A top French appeals court said Wednesday it would rule on September 30 whether Rwandan genocide suspect Felicien Kabuga is to stand trial in France or face a UN tribunal in Tanzania.

Kabuga, who is 84 according to officials, but claims to be 87, was arrested in May at his home outside Paris after 25 years on the run.

He is accused of being a leading financier of the 1994 Rwanda genocide of some 800,000 people by Hutu extremists targeting rival Tutsis but also moderate Hutus.

A French court ruled in June that Kabuga should stand trial at the Mechanism for International Criminal Tribunals (MICT) based in Arusha, Tanzania.

But his lawyers appealed, citing frail health and fears the UN tribunal in Africa would be biased against him.

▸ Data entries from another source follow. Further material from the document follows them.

-- ==== Sys2Proof/Laws/Puts.lean ====
section
/-! SUPPORT. Updates of one unit: the components they touch. -/

namespace Sys2Proof.Machine

set_option Elab.async false

theorem Within.put_afe_asm {cs s0} {s : State} {x0} (hc : [.afe] ⊆ cs) (hs : Within cs s0 s) :
    Within cs s0 { s with afe := { s.afe with asm := x0 } } :=
  Within.upd hs (fun c => by cases c <;> first | exact .inl (hc (by decide)) | exact .inr rfl) (fun h => ⟨h.1, h.2.1, h.2.2⟩)

theorem Within.put_afe_asm_asmAt {cs s0} {s : State} {x0 x1} (hc : [.afe] ⊆ cs) (hs : Within cs s0 s) :
    Within cs s0 { s with afe := { s.afe with asm := x0, asmAt := x1 } } :=
  Within.upd hs (fun c => by cases c <;> first | exact .inl (hc (by decide)) | exact .inr rfl) (fun h => ⟨h.1, h.2.1, h.2.2⟩)

theorem Within.put_afe_asm_convQ {cs s0} {s : State} {x0 x1} (hc : [.afe] ⊆ cs) (hs : Within cs s0 s) :
    Within cs s0 { s with afe := { s.afe with asm := x0, convQ := x1 } } :=
  Within.upd hs (fun c => by cases c <;> first | exact .inl (hc (by decide)) | exact .inr rfl) (fun h => ⟨h.1, h.2.1, h.2.2⟩)

theorem Within.put_afe_asm_convQ_map {cs s0} {s : State} {x0 x1 x2} (hc : [.afe] ⊆ cs) (hs : Within cs s0 s) :
    Within cs s0 { s with afe := { s.afe with asm := x0, convQ := x1, map := x2 } } :=
  Within.upd hs (fun c => by cases c <;> first | exact .inl (hc (by decide)) | exact .inr rfl) (fun h => ⟨h.1, h.2.1, h.2.2⟩)

theorem Within.put_afe_convQ {cs s0} {s : State} {x0} (hc : [.afe] ⊆ cs) (hs : Within cs s0 s) :
    Within cs s0 { s with afe := { s.afe with convQ := x0 } } :=
  Within.upd hs (fun c => by cases c <;> first | exact .inl (hc (by decide)) | exact .inr rfl) (fun h => ⟨h.1, h.2.1, h.2.2⟩)

theorem Within.put_afe_crossed {cs s0} {s : State} {x0} (hc : [.afe] ⊆ cs) (hs : Within cs s0 s) :
    Within cs s0 { s with afe := { s.afe with crossed := x0 } } :=
  Within.upd hs (fun c => by cases c <;> first | exact .inl (hc (by decide)) | exact .inr rfl) (fun h => ⟨h.1, h.2.1, h.2.2⟩)

theorem Within.put_afe_cv {cs s0} {s : State} {x0} (hc : [.cv] ⊆ cs) (hs : Within cs s0 s) :
    Within cs s0 { s with afe := { s.afe with cv := x0 } } :=
  Within.upd hs (fun c => by cases c <;> first | exact .inl (hc (by decide)) | exact .inr rfl) (fun h => ⟨h.1, h.2.1, h.2.2⟩)

theorem Within.put_afe_map {cs s0} {s : State} {x0} (hc : [.afe] ⊆ cs) (hs : Within cs s0 s) :
    Within cs s0 { s with afe := { s.afe with map := x0 } } :=
  Within.upd hs (fun c => by cases c <;> first | exact .inl (hc (by decide)) | exact .inr rfl) (fun h => ⟨h.1, h.2.1, h.2.2⟩)

theorem Within.put_afe_stopped {cs s0} {s : State} {x0} (hc : [.afe] ⊆ cs) (hs : Within cs s0 s) :
    Within cs s0 { s with afe := { s.afe with stopped := x0 } } :=
  Within.upd hs (fun c => by cases c <;> first | exact .inl (hc (by decide)) | exact .inr rfl) (fun h => ⟨h.1, h.2.1, h.2.2⟩)

theorem Within.put_afe_wd {cs s0} {s : State} {x0} (hc : [.wd] ⊆ cs) (hs : Within cs s0 s) :
    Within cs s0 { s with afe := { s.afe with wd := x0 } } :=
  Within.upd hs (fun c => by cases c <;> first | exact .inl (hc (by decide)) | exact .inr rfl) (fun h => ⟨h.1, h.2.1, h.2.2⟩)

theorem Within.put_dbg_cells {cs s0} {s : State} {x0} (hc : [.dbg] ⊆ cs) (hs : Within cs s0 s) :
    Within cs s0 { s with dbg := { s.dbg with cells := x0 } } :=
  Within.upd hs (fun c => by cases c <;> first | exact .inl (hc (by decide)) | exact .inr rfl) (fun h => ⟨h.1, h.2.1, h.2.2⟩)

theorem Within.put_dbg_checkAt {cs s0} {s : State} {x0} (hc : [.dbg] ⊆ cs) (hs : Within cs s0 s) :
    Within cs s0 { s with dbg := { s.dbg with checkAt := x0 } } :=
  Within.upd hs (fun c => by cases c <;> first | exact .inl (hc (by decide)) | exact .inr rfl) (fun h => ⟨h.1, h.2.1, h.2.2⟩)

theorem Within.put_dbg_dr {cs s0} {s : State} {x0} (hc : [.dbg] ⊆ cs) (hs : Within cs s0 s) :
    Within cs s0 { s with dbg := { s.dbg with dr := x0 } } :=
  Within.upd hs (fun c => by cases c <;> first | exact .inl (hc (by decide)) | exact .inr rfl) (fun h => ⟨h.1, h.2.1, h.2.2⟩)

theorem Within.put_dbg_health {cs s0} {s : State} {x0} (hc : [.dbg] ⊆ cs) (hs : Within cs s0 s) :
    Within cs s0 { s with dbg := { s.dbg with health := x0 } } :=
  Within.upd hs (fun c => by cases c <;> first | exact .inl (hc (by decide)) | exact .inr rfl) (fun h => ⟨h.1, h.2.1, h.2.2⟩)
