-- ==== Sys2Proof/Laws/Vellum.lean ====
section
/-! SUPPORT. What each operation of Machine/Vellum.lean can change: one lemma per operation, cited in place of unfolding it. -/

namespace Sys2Proof.Machine

set_option Elab.async false



theorem State.setBursts_within {cs s0} {s l} (hc : [.vel] ⊆ cs) (hs : Within cs s0 s) :
    Within cs s0 (State.setBursts s l) := by
  unfold State.setBursts
  exact Within.put_vel_bursts (sub hc) hs

theorem State.setProf_within {cs s0} {s p x} (hc : [.vel] ⊆ cs) (hs : Within cs s0 s) :
    Within cs s0 (State.setProf s p x) := by
  unfold State.setProf
  exact Within.put_vel_prof (sub hc) hs

theorem State.setVel_within {cs s0} {s v} (hc : [.recs, .exporting, .vel] ⊆ cs) (hs : Within cs s0 s) :
    Within cs s0 (State.setVel s v) := by
  unfold State.setVel
  exact Within.upd (s := s) (t := { s with vel := _ }) hs (fun c => by cases c <;> first | exact .inl (hc (by decide)) | exact .inr rfl) (fun h => ⟨h.1, h.2.1, h.2.2⟩)

theorem noteVel_within {cs s0} {s} (hc : [.regs] ⊆ cs) (hs : Within cs s0 s) :
    Within cs s0 (noteVel s) := by
  unfold noteVel
  extract_lets +onlyGivenNames -merge -underBinder used
  extract_lets +onlyGivenNames -merge -underBinder locked
  exact State.setFs_within (sub hc) hs

theorem freeOldest_within {cs s0 s t} (hc : [.regs, .recs] ⊆ cs) (hs : Within cs s0 s) (h : freeOldest s = some t) :
    Within cs s0 t := by
  unfold freeOldest at h
  split at h
  · injection h with h
    exact h ▸ noteVel_within (sub hc) (Within.put_vel_recs (sub hc) hs)
  · cases h

theorem takeBlock_within {cs s0} {s own} (hc : [.regs, .recs] ⊆ cs) (hs : Within cs s0 s) :
    Within cs s0 (takeBlock s own).1 := by
  unfold takeBlock
  split
  · exact hs
  · split
    · next h => exact freeOldest_within (sub hc) hs h
    · exact hs

theorem spaceLost_within {cs s0} {s r} (hc : [.regs, .offers] ⊆ cs) (hs : Within cs s0 s) :
    Within cs s0 (spaceLost s r).1 := by
  unfold spaceLost
  exact Within.ite1 hs (State.log_within (sub hc) (State.incS_within (sub hc) hs))

theorem addBlock_within {cs s0} {s r g first} (hc : [.regs, .offers, .recs] ⊆ cs) (hs : Within cs s0 s) :
    Within cs s0 (addBlock s r g first).1 := by
  unfold addBlock
  extract_lets +onlyGivenNames -merge -underBinder t
  have ht : Within cs s0 t.1 := takeBlock_within (sub hc) hs
  clear_value t
  split
  · exact ht
  · extract_lets +onlyGivenNames -merge -underBinder l
    have hl : Within cs s0 l.1 := spaceLost_within (sub hc) ht
    clear_value l
    exact hl

theorem addBurst_within {cs s0} {s r g row} (hc : [.vel] ⊆ cs) (hs : Within cs s0 s) :
    Within cs s0 (addBurst s r g row) := by
  unfold addBurst
  exact State.setBursts_within (sub hc) hs

theorem addRow_within {cs s0} {s r row} (hc : [.regs, .offers, .recs, .vel] ⊆ cs) (hs : Within cs s0 s) :
    Within cs s0 (addRow s r row).1 := by
  unfold addRow
  extract_lets +onlyGivenNames -merge -underBinder na
  extract_lets +onlyGivenNames -merge -underBinder cap
  extract_lets +onlyGivenNames -merge -underBinder n
  extract_lets +onlyGivenNames -merge -underBinder full
  extract_lets +onlyGivenNames -merge -underBinder a
  have ha : Within cs s0 a.1 := Within.ite1 (addBlock_within (sub hc) hs) hs
  clear_value a
  extract_lets +onlyGivenNames -merge -underBinder lost
  extract_lets +onlyGivenNames -merge -underBinder step
  extract_lets +onlyGivenNames -merge -underBinder w r1
  exact Within.ite ha (addBurst_within (sub hc) ha)

theorem addTw_within {cs s0} {s r b} (hc : [.regs, .offers, .recs, .vel] ⊆ cs) (hs : Within cs s0 s) :
    Within cs s0 (addTw s r b).1 := by
  unfold addTw
  extract_lets +onlyGivenNames -merge -underBinder old
  extract_lets +onlyGivenNames -merge -underBinder room
  extract_lets +onlyGivenNames -merge -underBinder a
  have ha : Within cs s0 a.1 := Within.ite1 (addBlock_within (sub hc) hs) hs
  clear_value a
  extract_lets +onlyGivenNames -merge -underBinder w r1
  exact Within.ite ha (addBurst_within (sub hc) ha)

theorem putRec_within {cs s0} {s r} (hc : [.regs, .recs] ⊆ cs) (hs : Within cs s0 s) :
    Within cs s0 (putRec s r) := by
  unfold putRec
  exact noteVel_within (sub hc) (Within.put_vel_recs (sub hc) hs)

During a hearing, Wednesday at the Cour de Cassation, France’s supreme court for criminal cases, Kabuga’s lawyer Louis Bore also argued that his client could not be properly treated medically in Tanzania.

Kabuga has diabetes, high blood pressure and leukoaraiosis, an incurable illness that erodes physical and cognitive abilities, Bore said.

If France’s highest appeal court endorses his transfer, Kabuga would have one month to appear before the MICT, which took over the duties of the UN’s International Criminal Tribunal for Rwanda when it formally closed in 2015.

Kabuga, once one of Rwanda’s richest men, was indicted by the tribunal in 1997 on seven counts, including genocide. He denies all the charges.

He is alleged to have funnelled money to militia groups as chairman of the national defence fund.

Kabuga is also accused of setting up the Interahamwe militia that carried out massacres and the Radio-Television Libre des Mille Collines, which incited people to murder.